Start and stop production environment from the root folder of the repo:

$ make prod[-stop]

ADVICE: All containers implement healthcheck, run docker container ls to see their state.

The respective environment variables are defined in the .env.production file.

Troubleshooting

WSL runs out of memory

If your WSL consumes too much memory, Windows might suddenly terminate the entire process without prior notice. Try to mitigate the issue by extending the swap file; set swap=XXGB in the .wslconfig file. For more details, see Example .wslconfig file.
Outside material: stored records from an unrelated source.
-- ==== Sys2Proof/Machine/Link.lean ====
section
/-! DEFINITION. The ports and links of the fabric: credits, retry and routes (R405 to R416, R425 to R433). -/

namespace Sys2Proof.Machine

def port (s : State) (p : Nat) : PortSt := kget (fun _ => {}) s.fab.ports p

def setPort (s : State) (p : Nat) (x : PortSt) : State :=
  { s with fab := { s.fab with ports := kset (fun _ => {}) s.fab.ports p x } }

def mapPort (s : State) (p : Nat) (f : PortSt → PortSt) : State := setPort s p (f (port s p))

/-- FAB_PSTAT.STATE codes (R457). -/
def psDown : Nat := 0
def psTrain : Nat := 1
def psAdmit : Nat := 2
def psUp : Nat := 3
def psRefused : Nat := 4

def portState (s : State) (p : Nat) : Nat := fld s (Reg.FAB_PSTAT p) Fld.FAB_PSTAT_STATE
def setPortState (s : State) (p v : Nat) : State := setFld s (Reg.FAB_PSTAT p) Fld.FAB_PSTAT_STATE v
def portUp (s : State) (p : Nat) : Bool := p < 24 && portState s p = psUp
def portHalf (s : State) (p : Nat) : Bool := fld s (Reg.FAB_PSTAT p) Fld.FAB_PSTAT_HALF = 1
def isOptical (p : Nat) : Bool := p < 16

/-- Packet opcodes (R426). -/
def opWrite : Nat := 1
def opReadreq : Nat := 2
def opReadrsp : Nat := 3
def opAtomic : Nat := 4
def opAtomrsp : Nat := 5
def opReduce : Nat := 6
def opTree : Nat := 7
def opAck : Nat := 8
def opRefuse : Nat := 9
def opFlag : Nat := 10
def opAdmit : Nat := 11
def opLinkctl : Nat := 12
def opMgmt : Nat := 13

/-- Virtual lanes (R48). -/
def vlBest : Nat := 0
def vlSched : Nat := 1
def vlReduce : Nat := 2
def vlCtrl : Nat := 3

/-- The lanes an opcode may travel on (R426). -/
def laneOk (op vl : Nat) : Bool :=
  match op with
  | 1 | 4 => vl = vlSched || vl = vlBest
  | 2 | 3 | 5 => vl = vlBest
  | 6 => vl = vlReduce || vl = vlBest
  | 7 => vl = vlReduce
  | 8 | 9 | 10 | 11 | 12 | 13 => vl = vlCtrl
  | _ => false

/-- 32-byte units of a packet (R410). -/
def pktUnits (k : Packet) : Nat := 2 + cdiv k.payload.length 32

def noTrailer : Trailer :=
  { tag := [], lseq := 0, lack := 0, crvl := 0, credits := 0, rsv := 0, stomp := false, nak := false, crc := 0, fec := 0 }

/-- The port that a destination routes to: 30 is this device, none when no valid entry routes (R429). -/
def routeOf (s : State) (dst : Nat) : Option Nat :=
  let g := dst / 256 ≠ deviceId s / 256
  let a := if g then Reg.FAB_GROUTE (dst / 256 % 1024) else Reg.FAB_MROUTE (dst % 256)
  if fld s a Fld.FAB_GROUTE_VALID = 1 then some (fld s a Fld.FAB_GROUTE_PORT) else none

/-- A packet this device makes (R425, R430); the frame, the HCRC and the trailer come when it leaves. -/
def mkPacket (s : State) (dst vl op : Nat) : Packet :=
  { dst := dst, vl := vl, op := op, last := false, enc := false, kph := false, src := deviceId s, ttl := 63, dtype := 0
    rop := 0, pkey := fld s Reg.FAB_PKEY Fld.FAB_PKEY_PKEY, frame := frameNo s % 65536, cartid := 0, len := 0, cseq := 0
    addr := 0, aux := 0, rsv := 0, hcrc := 0, payload := [], trailer := noTrailer }

/-- Queue a packet on a port: Control packets ahead of best-effort ones (R437). -/
def enqueue (s : State) (p : Nat) (k : Packet) : State :=
  mapPort s p fun x => if k.vl = vlCtrl then { x with ctrl := x.ctrl ++ [k] } else { x with best := x.best ++ [k] }

/-- The REFUSE that answers a dropped packet (R428 to R430). -/
def refusalOf (s : State) (k : Packet) (code : Nat) : Packet :=
  { mkPacket s k.src vlCtrl opRefuse with
    cartid := k.cartid, cseq := k.cseq, aux := if k.op = opTree then putBits code 23 18 (bitsN k.aux 23 18) else code }

/-- Send a packet by its route; one without a route is dropped and counted, and a data packet is answered to its
source. `near` is the source of an answer that itself needs no answer (R429). -/
def routeOut (s : State) (k : Packet) : State :=
  match routeOf s k.dst with
  | some p => if p < 24 then enqueue s p k else s
  | none => bump s Reg.FAB_NOROUTE 1

/-- Data opcodes, which a drop answers with REFUSE (R429). -/
def answers (op : Nat) : Bool := op = opWrite || op = opReadreq || op = opAtomic || op = opReduce || op = opTree

/-- Answer a packet with a REFUSE code. -/
def refuse (s : State) (k : Packet) (code : Nat) : State := routeOut s (refusalOf s k code)

/-! ## Packets on the wire (R410, R421, R422, R425) -/

/-- Header bytes 0 to 27 (R425). -/
def headerBytes (k : Packet) : List Byte :=
  leBytes 4 (k.dst * 2 ^ 14 + k.vl * 2 ^ 12 + k.op * 2 ^ 6 + (if k.last then 32 else 0) + (if k.enc then 16 else 0)
      + (if k.kph then 8 else 0) + k.rsv % 8)
    ++ leBytes 4 (k.src * 2 ^ 14 + k.ttl * 2 ^ 8 + k.dtype * 16 + k.rop) ++ leBytes 2 k.pkey ++ leBytes 2 k.frame
    ++ leBytes 2 k.cartid ++ leBytes 2 (k.len + k.rsv / 8 * 2 ^ 10) ++ leBytes 4 k.cseq ++ leBytes 5 k.addr
    ++ leBytes 3 k.aux

def hcrcOf (k : Packet) : Nat := crc32c (headerBytes k)

/-- The 32 bytes of the header. -/
def header32 (k : Packet) : List Byte := headerBytes k ++ leBytes 4 k.hcrc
A container starts for too long

If any of the containers is unhealthy or starting for too long (healthcheck has failed repeatedly on the background), replace [container_name] placeholder by the name of a problematic instance and press Enter to find out the reason:

$ docker container ls -a

CONTAINER ID   IMAGE                    ...   NAMES
...            ...                      ...   ...
377fe35d4472   smartwalk/proxy:v1.0.0   ...   smartwalk-proxy
...            ...                      ...   ...

$ docker inspect --format "{{json .State.Health }}" [container_name]

Nothing seems to help

If the system does not work properly and you do not know what to do, clean up files and start from scratch. As the first step, remove SmartWalk images:

$ docker image rm smartwalk/proxy
$ docker image rm smartwalk/backend
$ docker image rm smartwalk/routing

Clean up unused Docker files (cached build files, dangling images and volumes, etc.):

Warning

Use this command with caution as it may introduce undesired changes into your Docker host. Read about side effects here.

$ docker system prune --volumes